Two days later, December 16, the Campaign for America's Future held a press conference in the middle of Bush's meeting. Leaders of major national membership organizations -- AFL-CIO President John Sweeney, Kim Gandy of the National Organization for Women, Julian Bond of the NAACP, George Kourpias of the Alliance for Retired Americans, and Marty Ford of the Consortium for Citizens with Disabilities -- pledged to activate their memberships to work, with hundreds of other groups, to stop the privatization of Social Security. They described a nationwide, grass-roots campaign, keeping opponents united -- and then, when the very unpopular details of the Bush plan are finally made public, a targeted constituent-based effort to convince key swing Republicans that voting for privatization would either violate their conservative principles about fiscal responsibility or endanger their political future.
Statewide coalitions, many led by groups like USAction and the Economic Analysis and Research Network of state think tanks, are holding local Social Security forums and making visits to their congressional delegations. Online activism groups, like Working Assets and the Campaign for America's Future, have flooded Congress with more than 150,000 faxes and e-mails with a simple message: “Don't you dare privatize Social Security.” Many Internet bloggers have also joined the crusade, demanding to know where members of Congress stand on privatization. Now AARP, representing 36 million seniors, is backing up its opposition to privatization with real resources, launching a $5 million advertising campaign timed to coincide with the start of the new Congress -- just the beginning of an effort “to block the creation of private accounts financed with payroll tax revenues.” AARP is also joining with “Rock the Vote” to show young voters how they will be hurt most of all by privatization.
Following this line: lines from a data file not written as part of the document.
-- ==== Sys2Proof/Machine/Blocks.lean ====
section
/-! DEFINITION. Blocks.lean: the block library, block code and the run of a unit (R70, R71, R84, R88, R132 to R146). -/

namespace Sys2Proof.Machine

/-! ### Values in and out of a block (R133, R134) -/

/-- What a block does to one output. -/
inductive OutVal where
  /-- value `y` at scale `sc` with a quality; `over`: a sat has limited -/
  | val (y : Int) (sc : Int) (q : Byte) (past : Bool)
  /-- keeps its last committed value with state BAD -/
  | hold (q : Byte)
  /-- not written in this run (R141) -/
  | skip
deriving DecidableEq, Repr

/-- A value limited to 64 bits, and whether it was. -/
def satF (x : Int) : Int × Bool := (sat x, !fits64 x)

/-- align of R132, and whether it limited. -/
def alignF (r s w : Int) : Int × Bool := if s = w then (r, false) else satF (alignRaw r s w)

/-- Blocks whose inputs are all logical or counting (R133). -/
def logicalBlock (t : Nat) : Bool := [0x09, 0x0D, 0x0E, 0x0F, 0x10].contains t

/-- Scale at which a block takes an input (R133). -/
def inScale (t idx : Nat) (w : Int) : Int :=
  if logicalBlock t || ((t = 0x0A || t = 0x0B) && idx = 0) then 0 else w

/-- Inputs of a block as it takes them, with the limit flags. -/
def takeInputs (t : Nat) (w : Int) (recs : List PointRec) : List (Int × Bool) :=
  (indexed 0 recs).map fun e => alignF e.2.value e.2.scale (inScale t e.1 w)

/-- A Bool as a block value. -/
def bv (b : Bool) : Int := if b then 1 else 0

/-- Elapsed time of R135, µs. -/
def elapsed (stamp : Nat) (word0 : Int) : Int :=
  if word0 = 0 then 0 else tdiv (wrapDiff 64 (ofSigned 64 word0) stamp) 1000

/-! ### Library blocks (R136) -/

/-- Everything a library block sees. -/
structure BlockIn where
  /-- working scale -/
  w      : Int
  /-- constants -/
  k      : List Int
  /-- input records -/
  recs   : List PointRec
  /-- inputs as taken, with the limit flags -/
  xs     : List (Int × Bool)
  /-- state words -/
  st     : List Int
  /-- elapsed time, µs -/
  dt     : Int
  /-- first run (R135) -/
  first  : Bool
  /-- last committed value of output 0 at scale 0, for INTEGRATE -/
  last   : Int
deriving DecidableEq, Repr

/-- Input `n`. -/
def BlockIn.x (b : BlockIn) (n : Nat) : Int := (lget b.xs n (0, false)).1
/-- Constant `n`. -/
def BlockIn.c (b : BlockIn) (n : Nat) : Int := lget b.k n 0
/-- State word `n`. -/
def BlockIn.s (b : BlockIn) (n : Nat) : Int := lget b.st n 0
/-- A limit flag of any input. -/
def BlockIn.lim (b : BlockIn) : Bool := b.xs.any (·.2)
/-- R29 combination of all inputs. -/
def BlockIn.q (b : BlockIn) : Byte := qCombineAll (b.recs.map (·.quality))

/-- One output at scale W, with the flag of the block's own sats; state words after word 0. -/
def one (b : BlockIn) (y : Int) (lim : Bool) (st : List Int) : List OutVal × List Int :=
  ([.val y b.w b.q lim], st)

/-- One logical output; state words after word 0. -/
def oneBit (b : BlockIn) (q : Bool) (st : List Int) : List OutVal × List Int := ([.val (bv q) 0 b.q false], st)

/-- DIV -/
def blkDiv (b : BlockIn) : List OutVal × List Int :=
  if b.x 1 = 0 then ([.hold b.q], [])
  else
    let r := if b.w ≤ 0 then divr (b.x 0 * (2 : Int) ^ (-b.w).toNat) (b.x 1) else divr (b.x 0) (b.x 1 * (2 : Int) ^ b.w.toNat)
    let (y, l) := satF r
    one b y l []

/-- COMPARE -/
def blkCompare (b : BlockIn) : List OutVal × List Int :=
  let x := b.x 0
  let old := decide (b.s 1 ≠ 0)
  let q := if b.c 0 = 0 then (if x > b.c 1 then true else if x ≤ b.c 1 - b.c 2 then false else old)
    else (if x < b.c 1 then true else if x ≥ b.c 1 + b.c 2 then false else old)
  oneBit b q [bv q]

/-- LOGIC -/
def blkLogic (b : BlockIn) : List OutVal × List Int :=
  let l := b.xs.map fun e => decide (e.1 ≠ 0)
  let q := match b.c 0 with
    | 0 => l.all id
    | 1 => l.any id
    | 2 => (l.filter id).length % 2 = 1
    | 3 => !l.all id
    | _ => !l.any id
  oneBit b q []

/-- SELECT: quality from c and the chosen input only. -/
def blkSelect (b : BlockIn) : List OutVal × List Int :=
  let n := if b.x 0 ≠ 0 then 2 else 1
  let q := qCombine (lget b.recs 0 {}).quality (lget b.recs n {}).quality
  ([.val (b.x n) b.w q false], [])

/-- MUX -/
def blkMux (b : BlockIn) : List OutVal × List Int :=
  let k := b.x 0
  if k < 0 ∨ (b.xs.length : Int) - 1 ≤ k then ([.hold b.q], []) else one b (b.x (k.toNat + 1)) false []

/-- Least or greatest of a non-empty list. -/
def extreme (greatest : Bool) : List Int → Int → Int
  | [], a => a
  | x :: r, a => extreme greatest r (if greatest then (if a < x then x else a) else (if x < a then x else a))

/-- Inputs not in state BAD, as taken, with their qualities. -/
def notBad (b : BlockIn) : List ((Int × Bool) × Byte) :=
  (b.xs.zip (b.recs.map (·.quality))).filter fun e => qState e.2 ≠ qBad

/-- MINMAX -/
def blkMinmax (b : BlockIn) : List OutVal × List Int :=
  match notBad b with
  | [] => ([.hold b.q], [])
  | a :: r =>
    ([.val (extreme (b.c 0 = 1) (r.map (·.1.1)) a.1.1) b.w (qCombineAll ((a :: r).map (·.2))) false], [])

/-- TIMER -/
def blkTimer (b : BlockIn) : List OutVal × List Int :=
  let pt := b.c 1 * 1000
  let on := decide (b.x 0 ≠ 0)
  let run0 := decide (b.s 2 % 2 ≠ 0)
  let prev := decide (b.s 2 / 2 % 2 ≠ 0)
  let grow (e : Int) : Int := if e + b.dt < pt then e + b.dt else pt
  let (e, q, run) := match b.c 0 with
    | 0 => let e := if on then grow (b.s 1) else 0; (e, on && decide (e = pt), run0)
    | 1 => if on then (0, true, run0) else let e := grow (b.s 1); (e, decide (e < pt), run0)
    | _ =>
      let start := on && !prev && !run0
      let run := run0 || start
      let e := if run then grow (if start then 0 else b.s 1) else b.s 1
      (e, run && decide (e < pt), run && !(decide (e = pt) && !on))
  ([.val (bv q) 0 b.q false, .val (tdiv e 1000) 0 b.q false], [e, bv run + 2 * bv on])

/-- COUNTER -/
def blkCounter (b : BlockIn) : List OutVal × List Int :=
  let cu := decide (b.x 0 ≠ 0)
  let cd := decide (b.x 1 ≠ 0)
  let up := cu && decide (b.s 2 % 2 = 0)
  let down := cd && decide (b.s 2 / 2 % 2 = 0)
  let (cv, l) := if b.x 2 ≠ 0 then (0, false) else if b.x 3 ≠ 0 then (b.c 0, false) else satF (b.s 1 + bv up - bv down)
  ([.val (bv (decide (b.c 0 ≤ cv))) 0 b.q l, .val cv 0 b.q l], [cv, bv cu + 2 * bv cd])

/-- LATCH -/
def blkLatch (b : BlockIn) : List OutVal × List Int :=
  let s := decide (b.x 0 ≠ 0)
  let r := decide (b.x 1 ≠ 0)
  let q := if s && r then decide (b.c 0 = 0) else if s then true else if r then false else decide (b.s 1 ≠ 0)
  oneBit b q [bv q]

/-- EDGE -/
def blkEdge (b : BlockIn) : List OutVal × List Int :=
  let v := decide (b.x 0 ≠ 0)
  let p := decide (b.s 1 ≠ 0)
  let up := v && !p
  let down := !v && p
  let q := !b.first && (match b.c 0 with
    | 0 => up
    | 1 => down
    | _ => up || down)
  oneBit b q [bv v]

/-- LAG -/
def blkLag (b : BlockIn) : List OutVal × List Int :=
  if b.first then one b (b.x 0) false [b.x 0]
  else
    let a := if b.c 0 + b.dt = 0 then 0 else tdiv (b.dt * 65536) (b.c 0 + b.dt)
    let (y, l) := satF (b.s 1 + rnd ((b.x 0 - b.s 1) * a) 16)
    one b y l [y]

/-- RATE -/
def blkRate (b : BlockIn) : List OutVal × List Int :=
  if b.first then one b (b.x 0) false [b.x 0]
  else
    let step := tdiv (b.c 0 * b.dt) 1000000
    let d := b.x 0 - b.s 1
    let (y, l) := satF (if (d.natAbs : Int) ≤ step then b.x 0 else if 0 < d then b.s 1 + step else b.s 1 - step)
    one b y l [y]

/-- PI -/
def blkPi (b : BlockIn) : List OutVal × List Int :=
  let (e, l1) := satF (b.x 0 - b.x 1)
  let (p, l2) := satF (rnd (e * b.c 0) 16)
  let i := clamp (b.s 1 + tdiv (rnd (e * b.c 1) 16 * b.dt) 1000000) (b.c 2) (b.c 3)
  let (y, l3) := satF (p + i)
  one b (clamp y (b.c 2) (b.c 3)) (l1 || l2 || l3) [i]

/-- Position k of a curve with xk ≤ x < xk+1. -/
def curvePos (x : Int) : List Int → Nat → Nat
  | _ :: b :: r, k => if x < b then k else curvePos x (b :: r) (k + 1)
  | _, k => k

/-- Value of a curve of points (xs, ys), ends held, linear between (R136 CURVE; R176 uses it too). -/
def curveAt (xs ys : List Int) (x : Int) : Int :=
  let n := xs.length
  if x ≤ lget xs 0 0 then lget ys 0 0
  else if lget xs (n - 1) 0 ≤ x then lget ys (n - 1) 0
  else
    let k := curvePos x xs 0
    lget ys k 0 + tdiv ((x - lget xs k 0) * (lget ys (k + 1) 0 - lget ys k 0)) (lget xs (k + 1) 0 - lget xs k 0)

/-- CURVE -/
def blkCurve (b : BlockIn) : List OutVal × List Int :=
  let n := (b.c 0).toNat
  let (y, l) := satF (curveAt ((b.k.drop 1).take n) ((b.k.drop (1 + n)).take n) (b.x 0))
  one b y l []

/-- INTEGRATE -/
def blkIntegrate (b : BlockIn) : List OutVal × List Int :=
  let q := (if b.x 0 < 0 then 0 else b.x 0) * b.dt + b.s 1
  let d := if b.c 0 = 0 then 1 else b.c 0
  let (t, l) := satF (b.last + q / d)
  ([.val t 0 b.q l], [q % d])

/-- The middle of three. -/
def median (a b c : Int) : Int :=
  if a ≤ b then (if b ≤ c then b else if a ≤ c then c else a) else (if a ≤ c then a else if b ≤ c then c else b)

/-- Flag bits [6:3] of several qualities, under state ESTIMATED. -/
def estOf (l : List Byte) : Byte := qWithState (qCombineAll l) qEst

/-- MEDIAN3 -/
def blkMedian (b : BlockIn) : List OutVal × List Int :=
  let l := notBad b
  match l with
  | [x, y, z] => ([.val (median x.1.1 y.1.1 z.1.1) b.w b.q false], [])
  | [x, y] => ([.val (Int.fdiv (x.1.1 + y.1.1) 2) b.w (estOf (l.map (·.2))) false], [])
  | [x] => ([.val x.1.1 b.w (estOf (l.map (·.2))) false], [])
  | _ => ([.hold b.q], [])

/-- QGATE -/
def blkQgate (b : BlockIn) : List OutVal × List Int :=
  let q := (lget b.recs 0 {}).quality
  if qUsable q then ([.val (b.x 0) b.w q false, .val 1 0 0 false], [])
  else ([.val (b.c 0) b.w (qWithState (q &&& 0x7F) qEst) false, .val 0 0 0 false], [])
Many of the political donors who supported the independent organizing efforts of “527” organizations like America Coming Together have begun to pledge funds to achieve a double goal: to defeat Bush on his most important legislative priority while mobilizing the activist organizing infrastructure in key states and districts that they helped to build in 2004. Leaders of MoveOn.org have indicated that they will work to engage in the campaign for Social Security their 2.8 million (mostly younger) members, most of whom are highly motivated to thwart Bush on his key legislative goal. And recent history has shown that when engaged on an issue, MoveOn activists can communicate massively with Congress, raise large amounts of money for creative and targeted advertising, and mobilize hundreds of informed constituents in key congressional districts to demand (and get) face-to-face meetings with their representatives.
In 1994, William Kristol's infamous memo united Republicans to kill Bill Clinton's health-care plan “in any form” because its passage would signal the rebirth of progressive government that solved real problems Americans face. Their opportunistic victory led to a period of conservative dominance of American politics. Now, progressives are uniting to stop George W. Bush's attempt to kill America's most important program of “shared security.” If we win, we will not only set back the radical right-wing Bush agenda; we will be launching a new era of progressive resurgence.
Roger Hickey is co-director of the Campaign for America's Future and leads its Social Security campaign. He is also co-author of The Next Agenda Blueprint for a New Progressive Movement.